◆ ACTION ITEM ◆
Using the listing below, copy exactly the lines from the one containing "Instr.wellFormed (.chHw ⟨[1, 0], []⟩)" to the one containing "[.refLoss] := by decide +kernel", both lines included, and no others.

◆ GIVEN DATA ◆

========

-- ==== Sys2Proof/Tests/Slice0.lean ====
section
/-! SUPPORT. The model's own tests: ill-formed commands are refused, the hypotheses of every statement are met by
a concrete state (at the bounds of their ranges), and single steps give what the spec's rules give by hand. -/



namespace Sys2Proof.Tests

set_option Elab.async false

open Sys2Proof Sys2Proof.Machine

/-! ### Small states -/

/-- The device of a step that answered a next state. -/
def aft (o : Host.Outcome State Fault Refusal) : Dev :=
  match o with
  | .next t => t.toDev
  | .fault _ => Dev.reset
  | .refused _ => Dev.reset

/-- A device as a state with no command waiting. -/
def st (d : Dev) : State := { toDev := d, pending := [] }

/-- Link-up is done, SCLK is locked, and the device stands in a mode. -/
def up (m : Mode) : Dev :=
  { Dev.reset with
    sys := { Dev.reset.sys with mode := m, boot := .done, mspi := true, resetLow := false },
    clk := { Dev.reset.clk with locked := true, ticked := true, ref := true } }

/-- Site 0 of pins 0 and 1, home player 0, served by engine 0, which runs: mode M7. -/
def rig : Dev :=
  let d := up .mixed
  let d := (d.wr (aHgt 0) 0x80000000).wr (aHgt 4) 0x80000001
  let d := d.wr (aSiteCfg 0) 0x80000002
  let d := d.onSite 0 (fun x => { x with mapped := true, member := .home })
  d.onEng 0 (fun g => { g with st := .running })

/-- The rig with an instruction at PC. -/
def ins (op a b fl : Nat) (imm : W) (d : Dev := rig) : State :=
  let o := 8 * d.pc 0
  st ((d.setWord (aPgm 0 o) imm).setWord (aPgm 0 (o + 4)) (wn (op * 2 ^ 24 + a * 2 ^ 16 + b * 2 ^ 8 + fl)))

/-- Every fetch is clean. -/
def ok : Fetch := { pgm := .clean, ucode := [], scr := false, upto := none, pos := 0 }

def runsB (s : Dev) (e : Nat) (f : Fetch) (o : Nat) : Bool :=
  s.executing e && decide (f.pgm = .clean) && decide (f.ucode = []) && decide (f.upto = none) && !(s.eng e).mid &&
    decide ((s.insAt e).op = o) && !s.altered o

theorem runs_of {s : Dev} {e : Nat} {f : Fetch} {o : Nat} (h : runsB s e f o = true) : s.Runs e f o := by
  simp only [runsB, Bool.and_eq_true, decide_eq_true_eq, Bool.not_eq_true'] at h
  exact ⟨h.1.1.1.1.1.1, h.1.1.1.1.1.2, h.1.1.1.1.2, h.1.1.1.2, h.1.1.2, h.1.2, h.2⟩

theorem runsClean_of {s : Dev} {e : Nat} {f : Fetch} {o : Nat} (h : (runsB s e f o && !(s.insAt e).mbz) = true) :
    s.RunsClean e f o := by
  rw [Bool.and_eq_true] at h
  exact ⟨runs_of h.1, by simpa using h.2⟩

theorem clean_of {s : Dev} {x : Nat} (h : (!s.unackAt x && decide (s.flt.joined = [])) = true) : s.Clean x := by
  simp only [Bool.and_eq_true, decide_eq_true_eq, Bool.not_eq_true'] at h
  exact ⟨h.1, h.2⟩

/-! ### Well-formedness refuses (one ill-formed term for each check) -/

def c0 : Cmd := { via := .mspi, tag := 0, tgt := none, plen := 0, params := [] }
def h0 : Hdr := { via := .link 0, tag := 0 }

theorem test_wellFormed_refuses :
    Instr.wellFormed (.selfTestEnd { romBad := false, badBanks := [3, 3], badClusters := [], fatal := none, nv := [] }) = false ∧
    Instr.wellFormed (.frameTick [2, 1]) = false ∧ Instr.wellFormed (.modeSwitch [0, 0]) = false ∧
    Instr.wellFormed (.dpsMonitor [⟨1, 0, 0, 0⟩, ⟨0, 0, 0, 0⟩]) = false ∧
    Instr.wellFormed (.dpsPowerSum [⟨1, 0, 0, 0⟩, ⟨1, 0, 0, 0⟩]) = false ∧
    Instr.wellFormed (.failQueueDrain [5, 4]) = false ∧ Instr.wellFormed (.bankCopyDone 0 [1, 1]) = false ∧
    Instr.wellFormed (.streamRecord 0 ⟨0, 0, 0, 0, false, [1]⟩) = false ∧
    Instr.wellFormed (.tdcEdge 0 6 0 0) = false ∧ Instr.wellFormed (.memRead h0 0 4 ⟨some 1, []⟩) = false ∧
    Instr.wellFormed (.memRead h0 0 8192 ⟨none, []⟩) = false ∧ Instr.wellFormed (.memWrite h0 0 8 [1]) = false ∧
    Instr.wellFormed (.mspiRd 0 2 ⟨some 2, []⟩) = false ∧ Instr.wellFormed (.headgateWrite h0 2 0) = false ∧
    Instr.wellFormed (.engineRegisterWrite h0 0 1 0) = false ∧ Instr.wellFormed (.registerWrite h0 2 0) = false ∧
    Instr.wellFormed (.routeWrite h0 0 ⟨0, 0⟩) = false ∧ Instr.wellFormed (.powerRequest h0 0x14 0) = false ∧
    Instr.wellFormed (.chHw ⟨[1, 0], []⟩) = false ∧ Instr.wellFormed (.chHw ⟨[], [2, 2]⟩) = false ∧ Instr.wellFormed (.quadHw [1, 0]) = false ∧
    Instr.wellFormed (.engHw [1, 0]) = false ∧ Instr.wellFormed (.memRead h0 0 8 ⟨none, [1, 0]⟩) = false ∧
    Instr.wellFormed (.mspiRd 0 2 ⟨none, [1, 1]⟩) = false ∧ Instr.wellFormed (.compareStrobe 0 0 0 ⟨true, []⟩ ⟨true, [true]⟩ true true) = false := by decide

theorem test_wellFormed_needs_the_request_bit :
    Instr.wellFormed (.ringReset h0 0 0) = false ∧ Instr.wellFormed (.ringArm h0 0 0) = false ∧
    Instr.wellFormed (.substitutionRequest h0 0 0xC0000000) = false ∧
    Instr.wellFormed (.restoreRequest h0 0 0x80000000) = false ∧ Instr.wellFormed (.firSwap h0 0 0 0) = false ∧
    Instr.wellFormed (.acqArm h0 0 0) = false ∧ Instr.wellFormed (.acqAbort h0 0 0) = false ∧
    Instr.wellFormed (.acqForce h0 0 0) = false ∧ Instr.wellFormed (.tdcOpen h0 0 0 0) = false ∧
    Instr.wellFormed (.tdcClose h0 0 0 0) = false ∧ Instr.wellFormed (.ledgerClear h0 0) = false ∧
    Instr.wellFormed (.faultAck h0 0 0) = false ∧ Instr.wellFormed (.faultForce h0 0 0) = false ∧
    Instr.wellFormed (.idGet { c0 with plen := 4 }) = false ∧ Instr.wellFormed (.idGet { c0 with plen := 4096 }) = false ∧
    Instr.wellFormed (.unknownCommand 0x10 c0) = false := by decide

theorem test_wellFormed_admits :
    Instr.wellFormed (.idGet c0) = true ∧ Instr.wellFormed (.unknownCommand 0x12 c0) = true ∧
    Instr.wellFormed (.memRead h0 0 4 ⟨some 0, []⟩) = true ∧ Instr.wellFormed (.memWrite h0 0 8 [1, 2]) = true ∧
    Instr.wellFormed (.faultForce h0 0 0x20000000) = true ∧ Instr.wellFormed (.frameTick [1, 2]) = true := by decide

/-! ### The table gives no word bits; the whole step -/

theorem test_table_words_spell_nothing : decodeTableWord 32 0xFFFFFFFF = none := by decide

theorem test_step_takes_the_front :
    (match step { State.reset with pending := [.powerOn, .refLoss] } with
      | .next t => t.pending
      | .fault _ => []
      | .refused _ => []) = [.refLoss] := by decide +kernel

theorem witness_EmptyQueueIdles : State.reset.pending = [] := by decide

/-- A state that meets the invariant, not the one after reset. -/
theorem witness_Inv : (st (up .idle)).Inv where
  canon := by constructor <;> decide +kernel
  settled := by
    constructor
    · intro _; rfl
    · intro r h
      have e : (st (up .idle)).sys.req = none := rfl
      rw [e] at h; cases h
    · intro h; exact absurd h (by decide +kernel)

theorem witness_EveryStepKeepsInvariant :
    ∃ s t : State, s.Inv ∧ step s = .next t :=
  ⟨st (up .idle), st (up .idle), witness_Inv, rfl⟩

theorem witness_ModesStrapsAndFrameMoveOnlyAsStated :
    ∃ (c : Instr) (s t : State), s.Inv ∧ exec c s = .next t ∧ t.sys.mode = .reset :=
  ⟨.powerOn, st (up .idle), _, witness_Inv, rfl, by decide +kernel⟩

/-! ### Engines: arithmetic and flow (R79-R81, R85) -/

/-- 0xFFFFFFFF + 1 in register 36, the last one an instruction writes, with register 45 the last one it reads. -/
def aluS (op fl : Nat) (a b : W) : State := ins op 31 30 fl b ((rig.wr (aEng 0 (0x40 + 4 * 31)) a).wr (aEng 0 (0x40 + 4 * 30)) b)

theorem witness_AddAndSubSetResultAndFlags :
    (aluS 0x11 0 0xFFFFFFFF 1).RunsClean 0 ok 0x11 ∧ (aluS 0x12 1 0 1).RunsClean 0 ok 0x12 ∧
    (ins 0x11 36 45 0 0).RunsClean 0 ok 0x11 ∧ (ins 0x11 36 45 0 0).pc 0 < 32767 := by
  refine ⟨runsClean_of ?_, runsClean_of ?_, runsClean_of ?_, ?_⟩ <;> decide +kernel

theorem test_add_and_sub :
    (aft (exec (.add 0 ok) (aluS 0x11 0 0xFFFFFFFF 1))).reg 0 31 = 0 ∧
    (aft (exec (.add 0 ok) (aluS 0x11 0 0xFFFFFFFF 1))).rd (aEng 0 0xC) = 5 ∧
    (aft (exec (.add 0 ok) (aluS 0x11 1 0x7FFFFFFF 1))).rd (aEng 0 0xC) = 0xA ∧
    (aft (exec (.sub 0 ok) (aluS 0x12 1 0 1))).reg 0 31 = 0xFFFFFFFF ∧
    (aft (exec (.sub 0 ok) (aluS 0x12 1 0 1))).rd (aEng 0 0xC) = 2 ∧
    (aft (exec (.sub 0 ok) (aluS 0x12 1 0x80000000 1))).rd (aEng 0 0xC) = 0xC := by decide +kernel

theorem witness_LogicalOpsAndShiftsSetResultAndFlags :
    (aluS 0x13 0 5 3).RunsClean 0 ok 0x13 ∧ (aluS 0x14 0 5 3).RunsClean 0 ok 0x14 ∧ (aluS 0x15 0 5 3).RunsClean 0 ok 0x15 ∧
    (aluS 0x16 1 5 31).RunsClean 0 ok 0x16 ∧ (aluS 0x17 3 0x80000000 32).RunsClean 0 ok 0x17 := by
  refine ⟨runsClean_of ?_, runsClean_of ?_, runsClean_of ?_, runsClean_of ?_, runsClean_of ?_⟩ <;> decide +kernel

theorem test_logic_and_shifts :
    (aft (exec (.and 0 ok) (aluS 0x13 0 5 3))).reg 0 31 = 1 ∧ (aft (exec (.or 0 ok) (aluS 0x14 0 5 3))).reg 0 31 = 7 ∧
    (aft (exec (.xor 0 ok) (aluS 0x15 0 5 3))).reg 0 31 = 6 ∧ (aft (exec (.shl 0 ok) (aluS 0x16 1 5 31))).reg 0 31 = 0x80000000 ∧
    (aft (exec (.shr 0 ok) (aluS 0x17 1 0x80000000 31))).reg 0 31 = 1 ∧
    (aft (exec (.shr 0 ok) (aluS 0x17 3 0x80000000 31))).reg 0 31 = 0xFFFFFFFF ∧
    (aft (exec (.shr 0 ok) (aluS 0x17 3 0x80000000 32))).reg 0 31 = 0x80000000 := by decide +kernel

theorem witness_ComparesSetOnlyFlags :
    (aluS 0x18 0 1 1).RunsClean 0 ok 0x18 ∧ (aluS 0x19 0 0x7FC00000 1).RunsClean 0 ok 0x19 ∧
    f32IsNaN 0x7FC00000 = true ∧ f32IsNaN 0x3F800000 = false := by
  refine ⟨runsClean_of ?_, runsClean_of ?_, ?_, ?_⟩ <;> decide +kernel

========

◆ RESPONSE TO THE TASK ◆
    Instr.wellFormed (.chHw ⟨[1, 0], []⟩) = false ∧ Instr.wellFormed (.chHw ⟨[], [2, 2]⟩) = false ∧ Instr.wellFormed (.quadHw [1, 0]) = false ∧
    Instr.wellFormed (.engHw [1, 0]) = false ∧ Instr.wellFormed (.memRead h0 0 8 ⟨none, [1, 0]⟩) = false ∧
    Instr.wellFormed (.mspiRd 0 2 ⟨none, [1, 1]⟩) = false ∧ Instr.wellFormed (.compareStrobe 0 0 0 ⟨true, []⟩ ⟨true, [true]⟩ true true) = false := by decide

theorem test_wellFormed_needs_the_request_bit :
    Instr.wellFormed (.ringReset h0 0 0) = false ∧ Instr.wellFormed (.ringArm h0 0 0) = false ∧
    Instr.wellFormed (.substitutionRequest h0 0 0xC0000000) = false ∧
    Instr.wellFormed (.restoreRequest h0 0 0x80000000) = false ∧ Instr.wellFormed (.firSwap h0 0 0 0) = false ∧
    Instr.wellFormed (.acqArm h0 0 0) = false ∧ Instr.wellFormed (.acqAbort h0 0 0) = false ∧
    Instr.wellFormed (.acqForce h0 0 0) = false ∧ Instr.wellFormed (.tdcOpen h0 0 0 0) = false ∧
    Instr.wellFormed (.tdcClose h0 0 0 0) = false ∧ Instr.wellFormed (.ledgerClear h0 0) = false ∧
    Instr.wellFormed (.faultAck h0 0 0) = false ∧ Instr.wellFormed (.faultForce h0 0 0) = false ∧
    Instr.wellFormed (.idGet { c0 with plen := 4 }) = false ∧ Instr.wellFormed (.idGet { c0 with plen := 4096 }) = false ∧
    Instr.wellFormed (.unknownCommand 0x10 c0) = false := by decide

theorem test_wellFormed_admits :
    Instr.wellFormed (.idGet c0) = true ∧ Instr.wellFormed (.unknownCommand 0x12 c0) = true ∧
    Instr.wellFormed (.memRead h0 0 4 ⟨some 0, []⟩) = true ∧ Instr.wellFormed (.memWrite h0 0 8 [1, 2]) = true ∧
    Instr.wellFormed (.faultForce h0 0 0x20000000) = true ∧ Instr.wellFormed (.frameTick [1, 2]) = true := by decide

/-! ### The table gives no word bits; the whole step -/

theorem test_table_words_spell_nothing : decodeTableWord 32 0xFFFFFFFF = none := by decide

theorem test_step_takes_the_front :
    (match step { State.reset with pending := [.powerOn, .refLoss] } with
      | .next t => t.pending
      | .fault _ => []
      | .refused _ => []) = [.refLoss] := by decide +kernel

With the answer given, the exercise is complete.